Trump’s budget plan would cut climate programs, boost military spending


The Trump administration on Friday unveiled its proposed 2027 budget, a list of changes — mostly cuts — that it wants to see enacted by Congress in the next fiscal year.
Perhaps the biggest news related to proposal Trump’s Office of Management and Budget is targeting a record $1.5 trillion defense budget. But buried in the lower ranks are other important changes to climate and environmental programs that would help bolster the administration’s efforts to thwart the “green agenda.” They include cuts to clean energy programs and significant reductions for federal science agencies and environmental justice efforts.
“President Trump is committed to eliminating funding for the globalist climate agenda while unleashing American energy production,” the White House said of the plan.
Some Democrats and environmental groups have already pledged to oppose it.
“This is simply an out-of-touch plea for more money for guns and bombs, and less for the things people need, like housing, health care, education, roads, scientific research and environmental protection,” read a statement from Oregon Sen. Jeff Merkley, the top Democrat on the Budget Committee.
Among the most significant climate-related items in the proposed budget is the proposed cancellation of more than $15 billion in Department of Energy funds for programs focused on “unreliable renewable energy, removing carbon dioxide from the air, and other costly technologies that burden taxpayers and consumers,” the proposal states.
“The U.S. government will no longer subsidize intermittent forms of energy that destabilize the grid or Green New Scam projects that increase consumer costs and promote radical left-wing policies,” it says.
The budget would redirect about $4.7 billion from President Biden’s Infrastructure Investment and Jobs Act toward the deployment of firm baseload energy, or energy that operates 24/7 and generally does not include wind or solar power. It would also cut about $1.1 billion from the budget of the Department of Energy’s Office of Science, which runs national laboratories and funds research into energy technologies.
It would also end subsidies for electric vehicle battery makers, cancel $4 billion in Department of Transportation funds for electric vehicle charger programs and eliminate the $4 billion Low-Income Home Energy Assistance program, among other changes.
Trump has long been hostile to electric vehicles. Last year he worked at repeal California authority to set stricter tailpipe emissions standards than the federal government, which underpinned the state’s ambitious plan ban on the sale of new gasoline cars from 2035.
The proposal would also cut the budget of the federal Environmental Protection Agency by nearly half. The change would eliminate some funding for the EPA’s Superfund program as well as funds for clean water programs and environmental justice programs, which the proposal says “advance discriminatory and radical ideological agendas.”
There’s also $1.6 billion for the National Oceanic and Atmospheric Administration, which oversees the National Weather Service and other climate and weather agencies. The cut would target NOAA’s climate research and educational grant programs, which the proposal says “radicalize students against markets, promote [diversity, equity and inclusion] and spreading baseless environmental alarm.
NOAA has already taken a big hit since Trump returned to power, including massive layoffs and the closure of several offices.
Environmental groups urged Congress on Friday to reject the cuts.
“Cutting NOAA’s budget would weaken weather forecasts, disrupt fisheries management and block ocean research, endangering American lives, livelihoods and global scientific leadership,” said Katherine Tsantiris, director of government relations at the nonprofit Ocean Conservancy.

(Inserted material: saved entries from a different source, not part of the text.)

-- ==== Sys2Proof/Safety.lean ====
section
/-! DEFINITION. What counts as a safe run, in the terms that the statements use: the machine's invariant, the end of a
run, which state a command may not touch, and the next states of the rules written out field by field. -/

namespace Sys2Proof.Machine

/-! ### The end of a run -/

/-- A run has ended exactly when the status is terminal (rule R108). -/
def Status.terminal : Status → Bool
  | .halted | .interrupted | .faulted => true
  | .running | .awaitInt | .awaitChr => false

/-- The core waits for a line (rules R193 and R229). -/
def Status.waiting : Status → Bool
  | .awaitInt | .awaitChr => true
  | .running | .halted | .interrupted | .faulted => false

/-- A run that ended by its own `@`. A faulted or a cancelled end is never a successful one (rules R212 and R218). -/
def State.endedWell (s : State) : Bool := decide (s.status = .halted)

/-- The architectural state of rule R30, but for the cancellation latch, is the same in both. -/
def SameButLatch (s t : State) : Prop :=
  t.grid = s.grid ∧ t.x = s.x ∧ t.y = s.y ∧ t.dir = s.dir ∧ t.stack = s.stack ∧ t.smode = s.smode ∧
  t.acc = s.acc ∧ t.steps = s.steps ∧ t.status = s.status ∧ t.faultReason = s.faultReason

/-! ### The invariant -/

/-- What the rules promise of every state that a run reaches. -/
structure Inv (s : State) : Prop where
  /-- R31. -/
  x_lt : s.x < s.cfg.width
  /-- R31. -/
  y_lt : s.y < s.cfg.height
  /-- The grid's contents are in canonical form and name no cell beyond `NCELLS` (R62, log 2). -/
  grid_wf : s.grid.wf s.cfg.ncells = true
  /-- R36, R217: the stack never grows past the cap. -/
  depth_le : s.cfg.stackCap.all (fun k => decide (s.stack.length ≤ k)) = true
  /-- R36, R216: every value on the stack fits. -/
  stack_fits : s.cfg.valueBits.all (fun n => s.stack.all (inRange n)) = true
  /-- R30, R39: every element of the accumulator fits. -/
  acc_fits : s.cfg.valueBits.all (fun n => s.acc.all (inRange n)) = true
  /-- R42: `fault_reason` is written exactly when `status` becomes `FAULTED`. -/
  fault_iff : s.status = .faulted ↔ s.faultReason ≠ none
  /-- R42, R216: only a build with bounded values overflows one. -/
  value_fault : s.faultReason = some .valueOverflow → s.cfg.valueBits ≠ none
  /-- R42, R217: only a build with a capped stack overflows it. -/
  stack_fault : s.faultReason = some .stackOverflow → s.cfg.stackCap ≠ none
  /-- R193, R195: during the wait of `&` the instruction pointer stays on a `&`, read outside string mode. -/
  on_inInt : s.status = .awaitInt → s.smode = false ∧ fetch s = 0x26
  /-- R193, R198: the same for `~`. -/
  on_inChr : s.status = .awaitChr → s.smode = false ∧ fetch s = 0x7E
  /-- R200: the instruction pointer stays on the `@`. -/
  on_halt : s.status = .halted → s.smode = false ∧ fetch s = 0x40
  /-- R44, R101: only a pending request interrupts, and acting on it does not clear it. -/
  interrupted_by : s.status = .interrupted → s.cancelPending = true

/-! ### The next states of the rules, field by field -/

/-- A coordinate moved by `d` on an axis of `m` cells, with wraparound (rules R61 and R104). -/
def movedOn (m p : Nat) (d : Int) : Nat := (((p : Int) + d) % (m : Int)).toNat

/-- The state in which a `COMPLETE(1)` leaves an instruction whose own writes gave `s` (rules R100, R102, R104): one
cell further along `dir`, one more step counted, and the event `e` driven. -/
def State.completed (s : State) (e : Event) : State :=
  { s with
    x := movedOn s.cfg.width s.x (dx s.dir)
    y := movedOn s.cfg.height s.y (dy s.dir)
    steps := s.steps + 1
    event := e
    trace := s.trace ++ [e] }

/-- The state in which only the event output is driven. -/
def State.reporting (s : State) (e : Event) : State := { s with event := e, trace := s.trace ++ [e] }

/-- The state in which a fault with reason `r` leaves a command that began in `s` (rule R218). -/
def State.faultedBy (s : State) (r : FaultReason) : State :=
  { s with status := .faulted, faultReason := some r, event := .faulted r, trace := s.trace ++ [.faulted r] }

/-- The n-th value from the top of the stack, from 0; 0 where the stack is not that deep (rule R35). -/
def State.nth (s : State) (n : Nat) : Int := s.stack.getD n 0

/-- A build takes a push of `v` onto a stack of the given depth (rules R36, R216, R217). Always so in this hardware. -/
def Accepts (c : Config) (depth : Nat) (v : Int) : Prop :=
  c.stackCap ≠ some depth ∧ ∀ n, c.valueBits = some n → -(2 : Int) ^ (n - 1) ≤ v ∧ v < (2 : Int) ^ (n - 1)

/-- A build refuses a push of `v` onto a stack of the given depth for its width alone (rules R216 and R217). -/
def TooWide (c : Config) (depth : Nat) (v : Int) : Prop :=
  c.stackCap ≠ some depth ∧ ∃ n, c.valueBits = some n ∧ (v < -(2 : Int) ^ (n - 1) ∨ (2 : Int) ^ (n - 1) ≤ v)

/-- The build has neither bound (rule R6): values and depth are unbounded, as in this hardware. -/
def Unbounded (c : Config) : Prop := c.valueBits = none ∧ c.stackCap = none

/-- The linear address of a cell named by any two integers (rules R61 and R62). -/
def addressOf (c : Config) (i j : Int) : Nat := (j % (c.height : Int)).toNat * c.width + (i % (c.width : Int)).toNat

/-- Two stacks that no sequence of pops can tell apart: they agree on every value, an absent one counting as 0. -/
def SameValues (l m : List Int) : Prop := ∀ n, l.getD n 0 = m.getD n 0

/-- Two states that agree on everything a program or an event can show: all of the state but the depth of the stack and
the build's reading of `DUP_EMPTY` (rule R170). -/
def Indistinct (s t : State) : Prop :=
  SameValues s.stack t.stack ∧
  t = { s with stack := t.stack, cfg := t.cfg } ∧
  t.cfg = { s.cfg with dupEmpty := t.cfg.dupEmpty }

end Sys2Proof.Machine
end

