-- ==== Sys2Proof/Laws/State.lean ====
section
/-! SUPPORT. One lemma per field per named update of the state, and what `pop` gives. -/

namespace Sys2Proof.Machine

@[simp] theorem emit_cfg (e : Event) (s : State) : (emit e s).cfg = s.cfg := rfl
@[simp] theorem emit_grid (e : Event) (s : State) : (emit e s).grid = s.grid := rfl
@[simp] theorem emit_x (e : Event) (s : State) : (emit e s).x = s.x := rfl
@[simp] theorem emit_y (e : Event) (s : State) : (emit e s).y = s.y := rfl
@[simp] theorem emit_dir (e : Event) (s : State) : (emit e s).dir = s.dir := rfl
@[simp] theorem emit_stack (e : Event) (s : State) : (emit e s).stack = s.stack := rfl
@[simp] theorem emit_smode (e : Event) (s : State) : (emit e s).smode = s.smode := rfl
@[simp] theorem emit_acc (e : Event) (s : State) : (emit e s).acc = s.acc := rfl
@[simp] theorem emit_steps (e : Event) (s : State) : (emit e s).steps = s.steps := rfl
@[simp] theorem emit_status (e : Event) (s : State) : (emit e s).status = s.status := rfl
@[simp] theorem emit_faultReason (e : Event) (s : State) : (emit e s).faultReason = s.faultReason := rfl
@[simp] theorem emit_cancelPending (e : Event) (s : State) : (emit e s).cancelPending = s.cancelPending := rfl
@[simp] theorem emit_event (e : Event) (s : State) : (emit e s).event = e := rfl
@[simp] theorem emit_trace (e : Event) (s : State) : (emit e s).trace = s.trace ++ [e] := rfl
@[simp] theorem emit_script (e : Event) (s : State) : (emit e s).script = s.script := rfl
@[simp] theorem emit_draws (e : Event) (s : State) : (emit e s).draws = s.draws := rfl
@[simp] theorem emit_drawCount (e : Event) (s : State) : (emit e s).drawCount = s.drawCount := rfl

@[simp] theorem countStep_cfg (s : State) : (countStep s).cfg = s.cfg := rfl
@[simp] theorem countStep_grid (s : State) : (countStep s).grid = s.grid := rfl
@[simp] theorem countStep_x (s : State) : (countStep s).x = s.x := rfl
@[simp] theorem countStep_y (s : State) : (countStep s).y = s.y := rfl
@[simp] theorem countStep_dir (s : State) : (countStep s).dir = s.dir := rfl
@[simp] theorem countStep_stack (s : State) : (countStep s).stack = s.stack := rfl
@[simp] theorem countStep_smode (s : State) : (countStep s).smode = s.smode := rfl
@[simp] theorem countStep_acc (s : State) : (countStep s).acc = s.acc := rfl
@[simp] theorem countStep_steps (s : State) : (countStep s).steps = s.steps + 1 := rfl
@[simp] theorem countStep_status (s : State) : (countStep s).status = s.status := rfl
@[simp] theorem countStep_faultReason (s : State) : (countStep s).faultReason = s.faultReason := rfl
@[simp] theorem countStep_cancelPending (s : State) : (countStep s).cancelPending = s.cancelPending := rfl
@[simp] theorem countStep_event (s : State) : (countStep s).event = s.event := rfl
@[simp] theorem countStep_trace (s : State) : (countStep s).trace = s.trace := rfl
@[simp] theorem countStep_script (s : State) : (countStep s).script = s.script := rfl
@[simp] theorem countStep_draws (s : State) : (countStep s).draws = s.draws := rfl
@[simp] theorem countStep_drawCount (s : State) : (countStep s).drawCount = s.drawCount := rfl

@[simp] theorem advance_cfg (s : State) : (advance s).cfg = s.cfg := rfl
@[simp] theorem advance_grid (s : State) : (advance s).grid = s.grid := rfl
@[simp] theorem advance_x (s : State) : (advance s).x = wrapX s.cfg (s.x + dx s.dir) := rfl
@[simp] theorem advance_y (s : State) : (advance s).y = wrapY s.cfg (s.y + dy s.dir) := rfl
@[simp] theorem advance_dir (s : State) : (advance s).dir = s.dir := rfl
@[simp] theorem advance_stack (s : State) : (advance s).stack = s.stack := rfl
@[simp] theorem advance_smode (s : State) : (advance s).smode = s.smode := rfl
@[simp] theorem advance_acc (s : State) : (advance s).acc = s.acc := rfl
@[simp] theorem advance_steps (s : State) : (advance s).steps = s.steps := rfl
@[simp] theorem advance_status (s : State) : (advance s).status = s.status := rfl
@[simp] theorem advance_faultReason (s : State) : (advance s).faultReason = s.faultReason := rfl
@[simp] theorem advance_cancelPending (s : State) : (advance s).cancelPending = s.cancelPending := rfl
@[simp] theorem advance_event (s : State) : (advance s).event = s.event := rfl
@[simp] theorem advance_trace (s : State) : (advance s).trace = s.trace := rfl
@[simp] theorem advance_script (s : State) : (advance s).script = s.script := rfl
@[simp] theorem advance_draws (s : State) : (advance s).draws = s.draws := rfl
@[simp] theorem advance_drawCount (s : State) : (advance s).drawCount = s.drawCount := rfl

@[simp] theorem gridWrite_cfg (i j v : Int) (s : State) : (gridWrite i j v s).cfg = s.cfg := rfl
@[simp] theorem gridWrite_grid (i j v : Int) (s : State) : (gridWrite i j v s).grid = s.grid.write (cellAddr s.cfg i j) (toCode s.cfg v) := rfl
@[simp] theorem gridWrite_x (i j v : Int) (s : State) : (gridWrite i j v s).x = s.x := rfl
@[simp] theorem gridWrite_y (i j v : Int) (s : State) : (gridWrite i j v s).y = s.y := rfl
@[simp] theorem gridWrite_dir (i j v : Int) (s : State) : (gridWrite i j v s).dir = s.dir := rfl
@[simp] theorem gridWrite_stack (i j v : Int) (s : State) : (gridWrite i j v s).stack = s.stack := rfl
@[simp] theorem gridWrite_smode (i j v : Int) (s : State) : (gridWrite i j v s).smode = s.smode := rfl
@[simp] theorem gridWrite_acc (i j v : Int) (s : State) : (gridWrite i j v s).acc = s.acc := rfl
@[simp] theorem gridWrite_steps (i j v : Int) (s : State) : (gridWrite i j v s).steps = s.steps := rfl
@[simp] theorem gridWrite_status (i j v : Int) (s : State) : (gridWrite i j v s).status = s.status := rfl
@[simp] theorem gridWrite_faultReason (i j v : Int) (s : State) : (gridWrite i j v s).faultReason = s.faultReason := rfl
@[simp] theorem gridWrite_cancelPending (i j v : Int) (s : State) : (gridWrite i j v s).cancelPending = s.cancelPending := rfl
@[simp] theorem gridWrite_event (i j v : Int) (s : State) : (gridWrite i j v s).event = s.event := rfl
@[simp] theorem gridWrite_trace (i j v : Int) (s : State) : (gridWrite i j v s).trace = s.trace := rfl
@[simp] theorem gridWrite_script (i j v : Int) (s : State) : (gridWrite i j v s).script = s.script := rfl
@[simp] theorem gridWrite_draws (i j v : Int) (s : State) : (gridWrite i j v s).draws = s.draws := rfl
@[simp] theorem gridWrite_drawCount (i j v : Int) (s : State) : (gridWrite i j v s).drawCount = s.drawCount := rfl

@[simp] theorem setStringMode_cfg (b : Bool) (s : State) : (setStringMode b s).cfg = s.cfg := rfl
@[simp] theorem setStringMode_grid (b : Bool) (s : State) : (setStringMode b s).grid = s.grid := rfl
@[simp] theorem setStringMode_x (b : Bool) (s : State) : (setStringMode b s).x = s.x := rfl
@[simp] theorem setStringMode_y (b : Bool) (s : State) : (setStringMode b s).y = s.y := rfl
@[simp] theorem setStringMode_dir (b : Bool) (s : State) : (setStringMode b s).dir = s.dir := rfl
@[simp] theorem setStringMode_stack (b : Bool) (s : State) : (setStringMode b s).stack = s.stack := rfl
@[simp] theorem setStringMode_smode (b : Bool) (s : State) : (setStringMode b s).smode = b := rfl
@[simp] theorem setStringMode_acc (b : Bool) (s : State) : (setStringMode b s).acc = s.acc := rfl
@[simp] theorem setStringMode_steps (b : Bool) (s : State) : (setStringMode b s).steps = s.steps := rfl
@[simp] theorem setStringMode_status (b : Bool) (s : State) : (setStringMode b s).status = s.status := rfl
@[simp] theorem setStringMode_faultReason (b : Bool) (s : State) : (setStringMode b s).faultReason = s.faultReason := rfl
@[simp] theorem setStringMode_cancelPending (b : Bool) (s : State) : (setStringMode b s).cancelPending = s.cancelPending := rfl
@[simp] theorem setStringMode_event (b : Bool) (s : State) : (setStringMode b s).event = s.event := rfl
@[simp] theorem setStringMode_trace (b : Bool) (s : State) : (setStringMode b s).trace = s.trace := rfl
@[simp] theorem setStringMode_script (b : Bool) (s : State) : (setStringMode b s).script = s.script := rfl
@[simp] theorem setStringMode_draws (b : Bool) (s : State) : (setStringMode b s).draws = s.draws := rfl
@[simp] theorem setStringMode_drawCount (b : Bool) (s : State) : (setStringMode b s).drawCount = s.drawCount := rfl

/-- Everything `Pop()` does (rule R35): the top or 0, and a stack without its top. -/
theorem pop_eq (s : State) : pop s = (s.stack.getD 0 0, { s with stack := s.stack.drop 1 }) := by
  rcases s with ⟨cfg, grid, x, y, dir, stack⟩
  cases stack <;> rfl

end Sys2Proof.Machine
end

Other changes in the budget include new priorities for the U.S. Forest Service, which was recently the subject of a radical structural overhaul. The budget would shift the agency’s focus toward domestic timber production and wildfire risk mitigation and response, and away from more recent directions toward conservation and recreation. Last year, the administration ordered the Forest Service to open to logging some 112.5 million acres of national forest lands, including all 18 of California’s national forests.
The proposal broadly aligns with the president’s actions so far in his second term, which include a emphasis on fossil fuel production and targeted attacks against clean energy programs, especially as offshore wind power.
In his first year in office, Trump also took on climate science, including dismantle the National Center for Atmospheric Researcha leading climate and weather research institution in Boulder, Colorado, and fire hundreds of scientists is working on the sixth national climate assessment.
Like most presidential budgets, the proposal is unlikely to pass in its current form. Congress will now pass the plan, and final spending levels are expected to be set later this year.